● Work item
Please copy each line of the data that includes the string "discardRows".

[Collected data entries]
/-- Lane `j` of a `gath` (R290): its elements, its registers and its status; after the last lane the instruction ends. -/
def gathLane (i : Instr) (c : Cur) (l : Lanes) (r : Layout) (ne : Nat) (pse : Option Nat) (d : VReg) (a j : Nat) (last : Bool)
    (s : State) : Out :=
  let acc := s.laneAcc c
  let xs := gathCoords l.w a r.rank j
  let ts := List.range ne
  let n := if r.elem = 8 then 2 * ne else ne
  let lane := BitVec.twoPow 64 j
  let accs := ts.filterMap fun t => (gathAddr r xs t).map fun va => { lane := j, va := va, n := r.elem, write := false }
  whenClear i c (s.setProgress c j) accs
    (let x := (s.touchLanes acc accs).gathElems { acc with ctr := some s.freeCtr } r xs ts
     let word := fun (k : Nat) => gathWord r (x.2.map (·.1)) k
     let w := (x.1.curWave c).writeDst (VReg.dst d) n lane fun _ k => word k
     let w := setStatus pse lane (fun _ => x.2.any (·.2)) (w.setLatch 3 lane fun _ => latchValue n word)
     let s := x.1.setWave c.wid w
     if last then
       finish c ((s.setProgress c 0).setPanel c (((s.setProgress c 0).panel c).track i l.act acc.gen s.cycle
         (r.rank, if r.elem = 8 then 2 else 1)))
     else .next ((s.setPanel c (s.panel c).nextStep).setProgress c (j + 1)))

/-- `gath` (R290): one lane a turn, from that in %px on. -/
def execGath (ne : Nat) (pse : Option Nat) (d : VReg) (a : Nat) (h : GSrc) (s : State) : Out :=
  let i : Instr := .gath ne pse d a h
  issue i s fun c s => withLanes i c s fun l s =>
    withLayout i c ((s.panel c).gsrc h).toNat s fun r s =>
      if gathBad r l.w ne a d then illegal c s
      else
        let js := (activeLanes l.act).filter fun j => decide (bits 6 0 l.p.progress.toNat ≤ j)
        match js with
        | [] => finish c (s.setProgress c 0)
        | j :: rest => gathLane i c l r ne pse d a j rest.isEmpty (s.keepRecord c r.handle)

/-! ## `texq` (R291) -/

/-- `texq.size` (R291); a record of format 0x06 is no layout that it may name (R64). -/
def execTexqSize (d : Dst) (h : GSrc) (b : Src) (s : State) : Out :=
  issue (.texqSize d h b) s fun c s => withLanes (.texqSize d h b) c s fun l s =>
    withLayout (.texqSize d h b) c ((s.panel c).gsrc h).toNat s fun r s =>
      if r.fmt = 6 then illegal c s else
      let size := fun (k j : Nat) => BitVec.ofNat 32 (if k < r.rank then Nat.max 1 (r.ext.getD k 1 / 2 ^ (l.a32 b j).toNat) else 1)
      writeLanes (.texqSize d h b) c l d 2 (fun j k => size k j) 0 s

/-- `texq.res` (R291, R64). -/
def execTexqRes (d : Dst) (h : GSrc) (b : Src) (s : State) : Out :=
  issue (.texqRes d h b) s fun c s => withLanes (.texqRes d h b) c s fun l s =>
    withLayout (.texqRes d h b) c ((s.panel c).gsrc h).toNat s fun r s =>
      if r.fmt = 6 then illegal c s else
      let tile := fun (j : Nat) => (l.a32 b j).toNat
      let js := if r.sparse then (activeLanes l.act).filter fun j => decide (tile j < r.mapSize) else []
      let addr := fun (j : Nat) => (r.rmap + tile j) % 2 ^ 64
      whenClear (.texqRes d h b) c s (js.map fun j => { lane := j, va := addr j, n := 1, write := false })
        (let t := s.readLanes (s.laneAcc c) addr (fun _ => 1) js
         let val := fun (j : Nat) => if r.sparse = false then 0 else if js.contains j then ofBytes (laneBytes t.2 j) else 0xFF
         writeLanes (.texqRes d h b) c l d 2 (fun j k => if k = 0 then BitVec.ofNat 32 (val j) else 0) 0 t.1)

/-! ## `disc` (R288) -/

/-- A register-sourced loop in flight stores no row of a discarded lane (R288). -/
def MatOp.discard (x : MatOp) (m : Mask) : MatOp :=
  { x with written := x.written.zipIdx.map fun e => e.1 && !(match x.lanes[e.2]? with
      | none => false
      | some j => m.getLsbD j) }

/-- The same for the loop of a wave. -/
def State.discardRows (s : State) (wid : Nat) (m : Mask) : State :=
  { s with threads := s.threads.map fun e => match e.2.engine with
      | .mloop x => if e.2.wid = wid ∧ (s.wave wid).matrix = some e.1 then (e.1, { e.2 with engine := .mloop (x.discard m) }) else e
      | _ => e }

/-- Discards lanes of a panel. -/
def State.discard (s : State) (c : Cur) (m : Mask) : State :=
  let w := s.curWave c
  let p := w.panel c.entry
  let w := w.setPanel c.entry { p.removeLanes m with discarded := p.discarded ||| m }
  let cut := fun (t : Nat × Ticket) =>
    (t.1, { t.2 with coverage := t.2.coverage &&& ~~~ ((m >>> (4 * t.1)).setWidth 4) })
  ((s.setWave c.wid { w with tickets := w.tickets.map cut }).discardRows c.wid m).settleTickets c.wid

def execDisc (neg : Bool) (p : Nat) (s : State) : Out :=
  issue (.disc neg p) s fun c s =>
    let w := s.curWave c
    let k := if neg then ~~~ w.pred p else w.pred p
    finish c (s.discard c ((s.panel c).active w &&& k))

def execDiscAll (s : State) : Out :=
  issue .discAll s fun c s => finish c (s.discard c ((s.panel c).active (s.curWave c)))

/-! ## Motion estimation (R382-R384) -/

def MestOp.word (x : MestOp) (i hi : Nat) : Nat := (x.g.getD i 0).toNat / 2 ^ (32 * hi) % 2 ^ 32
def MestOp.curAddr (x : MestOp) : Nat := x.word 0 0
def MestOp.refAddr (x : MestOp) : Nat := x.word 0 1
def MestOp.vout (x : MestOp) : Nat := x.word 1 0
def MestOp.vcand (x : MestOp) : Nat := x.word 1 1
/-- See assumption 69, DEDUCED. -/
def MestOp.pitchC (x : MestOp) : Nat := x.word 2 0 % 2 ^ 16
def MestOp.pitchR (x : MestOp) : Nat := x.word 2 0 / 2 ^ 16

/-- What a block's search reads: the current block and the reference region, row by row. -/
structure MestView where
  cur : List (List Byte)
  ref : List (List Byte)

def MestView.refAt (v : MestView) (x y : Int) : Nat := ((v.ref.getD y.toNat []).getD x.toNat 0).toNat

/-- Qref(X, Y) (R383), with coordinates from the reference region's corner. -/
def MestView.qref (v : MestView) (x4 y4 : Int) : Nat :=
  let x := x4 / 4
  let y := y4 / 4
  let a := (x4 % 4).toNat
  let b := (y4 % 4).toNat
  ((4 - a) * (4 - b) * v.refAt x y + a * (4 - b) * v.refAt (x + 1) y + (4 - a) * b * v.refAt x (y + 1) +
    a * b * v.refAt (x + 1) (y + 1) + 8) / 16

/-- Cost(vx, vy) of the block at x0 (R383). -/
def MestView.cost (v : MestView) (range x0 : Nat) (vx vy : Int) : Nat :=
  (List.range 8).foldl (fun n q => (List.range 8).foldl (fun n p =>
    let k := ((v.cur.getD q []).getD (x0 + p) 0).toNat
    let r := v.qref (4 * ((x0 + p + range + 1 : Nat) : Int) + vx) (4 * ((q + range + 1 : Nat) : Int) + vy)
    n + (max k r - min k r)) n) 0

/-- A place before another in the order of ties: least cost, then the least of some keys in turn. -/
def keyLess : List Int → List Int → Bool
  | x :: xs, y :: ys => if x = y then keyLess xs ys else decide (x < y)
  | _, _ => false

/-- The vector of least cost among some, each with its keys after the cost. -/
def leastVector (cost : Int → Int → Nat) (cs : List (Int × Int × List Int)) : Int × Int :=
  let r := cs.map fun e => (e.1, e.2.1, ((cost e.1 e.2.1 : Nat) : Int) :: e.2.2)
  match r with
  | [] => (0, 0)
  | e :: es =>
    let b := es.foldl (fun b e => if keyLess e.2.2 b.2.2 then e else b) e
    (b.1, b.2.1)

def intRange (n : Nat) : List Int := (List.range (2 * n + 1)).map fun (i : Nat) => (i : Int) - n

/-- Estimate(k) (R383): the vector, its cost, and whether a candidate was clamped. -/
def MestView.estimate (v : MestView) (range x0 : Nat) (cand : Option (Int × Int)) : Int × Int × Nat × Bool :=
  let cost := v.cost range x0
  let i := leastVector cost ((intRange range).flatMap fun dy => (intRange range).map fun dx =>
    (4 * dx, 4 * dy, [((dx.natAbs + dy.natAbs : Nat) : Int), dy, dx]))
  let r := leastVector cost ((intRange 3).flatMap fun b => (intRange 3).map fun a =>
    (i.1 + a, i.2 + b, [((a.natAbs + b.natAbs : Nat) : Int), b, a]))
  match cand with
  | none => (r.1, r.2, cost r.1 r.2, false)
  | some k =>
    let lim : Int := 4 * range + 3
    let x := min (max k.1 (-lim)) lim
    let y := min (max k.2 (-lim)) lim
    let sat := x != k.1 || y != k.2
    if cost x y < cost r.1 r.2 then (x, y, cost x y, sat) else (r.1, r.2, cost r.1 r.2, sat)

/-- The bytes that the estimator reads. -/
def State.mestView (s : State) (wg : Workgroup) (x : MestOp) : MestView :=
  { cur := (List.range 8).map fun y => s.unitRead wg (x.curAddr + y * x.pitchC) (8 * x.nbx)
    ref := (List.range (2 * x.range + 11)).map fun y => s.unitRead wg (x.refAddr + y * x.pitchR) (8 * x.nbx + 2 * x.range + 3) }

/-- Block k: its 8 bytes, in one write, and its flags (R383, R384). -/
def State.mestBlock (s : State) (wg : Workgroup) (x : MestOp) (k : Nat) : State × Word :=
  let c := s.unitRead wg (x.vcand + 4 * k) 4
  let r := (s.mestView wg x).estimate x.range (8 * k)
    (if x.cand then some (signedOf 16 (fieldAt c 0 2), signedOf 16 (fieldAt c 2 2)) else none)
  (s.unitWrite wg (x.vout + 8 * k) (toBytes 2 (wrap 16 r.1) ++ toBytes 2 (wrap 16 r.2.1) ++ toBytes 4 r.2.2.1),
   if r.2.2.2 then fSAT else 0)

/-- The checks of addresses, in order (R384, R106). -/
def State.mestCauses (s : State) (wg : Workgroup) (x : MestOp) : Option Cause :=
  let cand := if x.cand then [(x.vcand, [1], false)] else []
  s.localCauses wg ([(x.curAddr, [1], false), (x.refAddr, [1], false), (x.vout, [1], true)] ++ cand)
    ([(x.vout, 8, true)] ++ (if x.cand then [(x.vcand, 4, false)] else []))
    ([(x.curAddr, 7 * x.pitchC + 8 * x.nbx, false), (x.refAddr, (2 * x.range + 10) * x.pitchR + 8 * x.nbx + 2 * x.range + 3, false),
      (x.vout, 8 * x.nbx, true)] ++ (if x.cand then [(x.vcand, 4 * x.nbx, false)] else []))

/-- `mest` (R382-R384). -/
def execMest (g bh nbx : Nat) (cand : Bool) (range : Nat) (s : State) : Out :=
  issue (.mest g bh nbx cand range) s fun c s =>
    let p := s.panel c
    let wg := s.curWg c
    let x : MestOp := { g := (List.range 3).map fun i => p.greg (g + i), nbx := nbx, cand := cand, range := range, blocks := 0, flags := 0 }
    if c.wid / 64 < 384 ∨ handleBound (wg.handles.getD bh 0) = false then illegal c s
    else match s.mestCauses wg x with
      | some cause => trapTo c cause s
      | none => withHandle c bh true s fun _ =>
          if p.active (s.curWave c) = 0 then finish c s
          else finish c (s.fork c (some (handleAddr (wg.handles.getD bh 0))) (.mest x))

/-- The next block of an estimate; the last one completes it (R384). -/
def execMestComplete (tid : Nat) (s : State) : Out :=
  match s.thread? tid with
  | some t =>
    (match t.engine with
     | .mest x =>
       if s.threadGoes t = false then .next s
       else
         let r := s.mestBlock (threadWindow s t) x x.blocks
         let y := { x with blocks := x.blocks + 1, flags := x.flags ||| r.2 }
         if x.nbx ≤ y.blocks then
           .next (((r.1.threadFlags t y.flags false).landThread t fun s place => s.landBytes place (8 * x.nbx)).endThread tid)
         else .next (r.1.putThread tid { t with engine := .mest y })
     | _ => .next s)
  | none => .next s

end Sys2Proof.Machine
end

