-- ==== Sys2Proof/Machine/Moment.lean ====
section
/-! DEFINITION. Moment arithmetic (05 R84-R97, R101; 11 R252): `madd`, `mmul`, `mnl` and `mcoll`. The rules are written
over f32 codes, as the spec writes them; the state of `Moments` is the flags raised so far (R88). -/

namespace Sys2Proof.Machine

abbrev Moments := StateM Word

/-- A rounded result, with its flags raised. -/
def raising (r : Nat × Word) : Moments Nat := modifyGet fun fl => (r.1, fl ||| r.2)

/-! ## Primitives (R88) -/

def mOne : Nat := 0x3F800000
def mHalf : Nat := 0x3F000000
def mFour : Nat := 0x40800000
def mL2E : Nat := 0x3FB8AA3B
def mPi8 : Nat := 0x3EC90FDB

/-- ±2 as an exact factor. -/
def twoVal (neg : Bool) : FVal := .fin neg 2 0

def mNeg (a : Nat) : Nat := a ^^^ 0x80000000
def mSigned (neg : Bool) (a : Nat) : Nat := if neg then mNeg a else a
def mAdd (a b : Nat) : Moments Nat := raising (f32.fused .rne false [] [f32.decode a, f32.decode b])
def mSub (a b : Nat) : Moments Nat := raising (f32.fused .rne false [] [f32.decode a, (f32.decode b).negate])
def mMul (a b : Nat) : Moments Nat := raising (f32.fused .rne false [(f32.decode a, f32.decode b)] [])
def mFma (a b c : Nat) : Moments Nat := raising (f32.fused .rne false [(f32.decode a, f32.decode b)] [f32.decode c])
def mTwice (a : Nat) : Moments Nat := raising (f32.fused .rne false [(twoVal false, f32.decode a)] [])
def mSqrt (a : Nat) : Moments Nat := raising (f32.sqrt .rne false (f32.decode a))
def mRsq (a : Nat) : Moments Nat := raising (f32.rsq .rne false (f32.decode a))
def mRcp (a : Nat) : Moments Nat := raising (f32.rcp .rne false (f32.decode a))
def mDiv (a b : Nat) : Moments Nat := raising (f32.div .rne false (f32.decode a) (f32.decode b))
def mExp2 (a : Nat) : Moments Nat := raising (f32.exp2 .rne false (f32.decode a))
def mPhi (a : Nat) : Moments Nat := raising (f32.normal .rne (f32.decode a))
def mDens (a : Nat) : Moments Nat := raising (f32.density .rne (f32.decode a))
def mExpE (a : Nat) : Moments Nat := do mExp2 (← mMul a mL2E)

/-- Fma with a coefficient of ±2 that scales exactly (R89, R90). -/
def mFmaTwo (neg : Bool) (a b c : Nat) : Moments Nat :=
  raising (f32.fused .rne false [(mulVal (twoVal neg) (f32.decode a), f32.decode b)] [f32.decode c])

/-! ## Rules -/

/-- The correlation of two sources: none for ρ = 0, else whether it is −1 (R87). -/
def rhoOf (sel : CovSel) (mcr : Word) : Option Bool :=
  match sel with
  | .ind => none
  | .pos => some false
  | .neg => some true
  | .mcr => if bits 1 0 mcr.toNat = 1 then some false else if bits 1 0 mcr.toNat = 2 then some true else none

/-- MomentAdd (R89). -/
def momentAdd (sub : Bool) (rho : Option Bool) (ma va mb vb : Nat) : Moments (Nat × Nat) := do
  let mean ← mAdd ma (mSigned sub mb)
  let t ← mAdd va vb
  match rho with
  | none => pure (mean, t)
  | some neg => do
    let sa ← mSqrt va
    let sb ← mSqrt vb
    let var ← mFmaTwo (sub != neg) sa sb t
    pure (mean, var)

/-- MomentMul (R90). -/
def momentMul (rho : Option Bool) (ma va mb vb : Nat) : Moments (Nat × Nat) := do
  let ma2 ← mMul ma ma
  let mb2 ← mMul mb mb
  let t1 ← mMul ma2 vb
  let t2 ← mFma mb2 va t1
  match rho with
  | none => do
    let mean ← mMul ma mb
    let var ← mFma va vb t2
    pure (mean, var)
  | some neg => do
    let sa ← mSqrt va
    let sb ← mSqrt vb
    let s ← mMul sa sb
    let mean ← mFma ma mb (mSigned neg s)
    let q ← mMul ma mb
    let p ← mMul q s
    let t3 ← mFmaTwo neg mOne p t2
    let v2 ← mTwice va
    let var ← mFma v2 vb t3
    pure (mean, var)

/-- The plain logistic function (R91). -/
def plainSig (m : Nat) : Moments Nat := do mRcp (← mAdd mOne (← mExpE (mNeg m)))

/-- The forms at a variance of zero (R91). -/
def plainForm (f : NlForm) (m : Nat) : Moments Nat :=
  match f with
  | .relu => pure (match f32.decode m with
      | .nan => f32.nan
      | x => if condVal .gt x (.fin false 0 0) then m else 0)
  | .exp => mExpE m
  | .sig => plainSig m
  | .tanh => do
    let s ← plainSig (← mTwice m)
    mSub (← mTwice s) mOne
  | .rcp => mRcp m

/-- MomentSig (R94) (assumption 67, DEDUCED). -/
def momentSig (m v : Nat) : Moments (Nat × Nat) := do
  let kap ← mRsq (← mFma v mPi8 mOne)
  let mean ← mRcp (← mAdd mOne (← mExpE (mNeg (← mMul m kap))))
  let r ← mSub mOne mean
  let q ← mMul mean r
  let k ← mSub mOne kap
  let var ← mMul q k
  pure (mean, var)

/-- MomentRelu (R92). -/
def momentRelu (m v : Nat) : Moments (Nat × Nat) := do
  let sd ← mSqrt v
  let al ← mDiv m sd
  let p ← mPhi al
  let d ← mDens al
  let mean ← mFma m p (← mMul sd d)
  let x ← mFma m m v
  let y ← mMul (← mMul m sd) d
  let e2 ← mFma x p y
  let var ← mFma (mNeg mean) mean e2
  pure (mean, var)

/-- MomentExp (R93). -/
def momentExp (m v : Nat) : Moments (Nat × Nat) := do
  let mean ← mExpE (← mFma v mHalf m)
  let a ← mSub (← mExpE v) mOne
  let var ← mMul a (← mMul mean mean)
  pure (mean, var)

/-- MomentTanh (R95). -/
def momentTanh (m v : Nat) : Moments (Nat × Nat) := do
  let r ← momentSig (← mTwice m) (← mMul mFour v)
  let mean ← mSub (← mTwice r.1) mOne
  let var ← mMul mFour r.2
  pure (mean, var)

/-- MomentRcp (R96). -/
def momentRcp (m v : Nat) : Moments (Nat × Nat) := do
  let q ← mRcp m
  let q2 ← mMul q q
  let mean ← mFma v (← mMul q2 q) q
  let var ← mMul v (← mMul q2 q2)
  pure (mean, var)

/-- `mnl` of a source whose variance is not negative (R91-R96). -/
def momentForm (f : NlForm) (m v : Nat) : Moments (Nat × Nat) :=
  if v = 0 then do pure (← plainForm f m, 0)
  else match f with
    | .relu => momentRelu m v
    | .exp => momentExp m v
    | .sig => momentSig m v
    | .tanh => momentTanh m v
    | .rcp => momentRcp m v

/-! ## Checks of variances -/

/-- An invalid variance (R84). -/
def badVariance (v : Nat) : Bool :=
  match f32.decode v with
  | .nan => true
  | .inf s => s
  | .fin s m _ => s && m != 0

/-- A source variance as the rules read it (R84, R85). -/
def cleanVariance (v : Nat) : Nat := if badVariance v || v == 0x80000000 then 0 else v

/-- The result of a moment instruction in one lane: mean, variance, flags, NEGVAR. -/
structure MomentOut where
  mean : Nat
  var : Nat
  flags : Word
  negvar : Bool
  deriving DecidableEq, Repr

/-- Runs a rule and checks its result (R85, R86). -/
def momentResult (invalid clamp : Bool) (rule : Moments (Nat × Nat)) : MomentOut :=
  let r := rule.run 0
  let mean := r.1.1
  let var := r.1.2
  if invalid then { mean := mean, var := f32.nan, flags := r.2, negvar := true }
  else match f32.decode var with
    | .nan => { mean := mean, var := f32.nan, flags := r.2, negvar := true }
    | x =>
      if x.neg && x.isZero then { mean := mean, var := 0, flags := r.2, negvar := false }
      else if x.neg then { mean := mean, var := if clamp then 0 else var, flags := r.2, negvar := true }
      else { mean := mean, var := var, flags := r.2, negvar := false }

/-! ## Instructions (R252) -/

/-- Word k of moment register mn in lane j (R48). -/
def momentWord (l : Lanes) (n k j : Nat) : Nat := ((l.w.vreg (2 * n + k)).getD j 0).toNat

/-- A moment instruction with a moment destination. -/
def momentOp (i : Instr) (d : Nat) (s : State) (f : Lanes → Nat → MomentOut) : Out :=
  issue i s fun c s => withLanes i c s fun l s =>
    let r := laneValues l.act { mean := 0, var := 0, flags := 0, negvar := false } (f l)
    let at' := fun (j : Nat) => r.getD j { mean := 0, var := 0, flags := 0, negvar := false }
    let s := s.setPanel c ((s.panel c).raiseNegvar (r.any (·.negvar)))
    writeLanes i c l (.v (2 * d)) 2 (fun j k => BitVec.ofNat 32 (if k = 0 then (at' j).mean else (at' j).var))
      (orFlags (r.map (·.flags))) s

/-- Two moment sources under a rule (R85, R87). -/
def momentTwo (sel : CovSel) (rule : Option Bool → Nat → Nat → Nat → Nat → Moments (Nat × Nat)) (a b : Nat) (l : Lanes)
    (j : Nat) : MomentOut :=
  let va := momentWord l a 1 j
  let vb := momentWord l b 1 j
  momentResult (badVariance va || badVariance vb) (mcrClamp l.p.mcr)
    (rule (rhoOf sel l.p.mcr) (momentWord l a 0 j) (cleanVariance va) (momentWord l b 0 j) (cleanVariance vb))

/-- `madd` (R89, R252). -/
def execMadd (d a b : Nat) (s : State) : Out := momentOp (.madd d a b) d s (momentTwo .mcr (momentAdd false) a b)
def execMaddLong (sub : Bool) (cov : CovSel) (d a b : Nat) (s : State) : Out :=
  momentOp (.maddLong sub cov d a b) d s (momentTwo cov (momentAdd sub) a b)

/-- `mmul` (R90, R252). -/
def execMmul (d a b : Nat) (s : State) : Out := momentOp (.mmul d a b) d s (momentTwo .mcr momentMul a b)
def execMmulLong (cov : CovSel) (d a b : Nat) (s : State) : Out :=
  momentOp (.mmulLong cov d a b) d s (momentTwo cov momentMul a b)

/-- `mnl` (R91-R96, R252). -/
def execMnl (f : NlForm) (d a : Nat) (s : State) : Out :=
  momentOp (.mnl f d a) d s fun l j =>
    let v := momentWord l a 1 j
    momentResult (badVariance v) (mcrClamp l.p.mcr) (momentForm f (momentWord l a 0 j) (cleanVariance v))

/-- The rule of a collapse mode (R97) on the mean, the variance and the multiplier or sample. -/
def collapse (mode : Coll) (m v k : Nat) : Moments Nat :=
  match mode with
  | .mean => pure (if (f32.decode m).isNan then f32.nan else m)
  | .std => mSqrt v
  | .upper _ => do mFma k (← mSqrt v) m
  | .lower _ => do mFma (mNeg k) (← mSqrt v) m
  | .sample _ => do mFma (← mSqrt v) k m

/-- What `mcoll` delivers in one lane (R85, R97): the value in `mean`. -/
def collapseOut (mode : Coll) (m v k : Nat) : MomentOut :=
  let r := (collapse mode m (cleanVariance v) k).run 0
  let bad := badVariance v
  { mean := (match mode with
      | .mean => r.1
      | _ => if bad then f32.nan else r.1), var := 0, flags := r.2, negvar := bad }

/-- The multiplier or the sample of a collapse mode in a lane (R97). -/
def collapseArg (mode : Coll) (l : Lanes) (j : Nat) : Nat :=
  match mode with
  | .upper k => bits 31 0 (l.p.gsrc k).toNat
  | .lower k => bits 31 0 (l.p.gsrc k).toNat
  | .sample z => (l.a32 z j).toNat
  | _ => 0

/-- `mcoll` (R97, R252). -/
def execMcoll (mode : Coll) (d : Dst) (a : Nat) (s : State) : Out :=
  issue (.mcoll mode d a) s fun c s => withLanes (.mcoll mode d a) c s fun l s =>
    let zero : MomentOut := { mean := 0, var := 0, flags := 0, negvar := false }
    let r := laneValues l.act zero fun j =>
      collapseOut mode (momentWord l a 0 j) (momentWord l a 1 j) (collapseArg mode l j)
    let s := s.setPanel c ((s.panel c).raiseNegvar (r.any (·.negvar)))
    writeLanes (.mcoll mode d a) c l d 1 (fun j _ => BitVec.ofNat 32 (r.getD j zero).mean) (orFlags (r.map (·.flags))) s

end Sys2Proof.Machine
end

● Solution to this problem
def State.discardRows (s : State) (wid : Nat) (m : Mask) : State :=
  ((s.setWave c.wid { w with tickets := w.tickets.map cut }).discardRows c.wid m).settleTickets c.wid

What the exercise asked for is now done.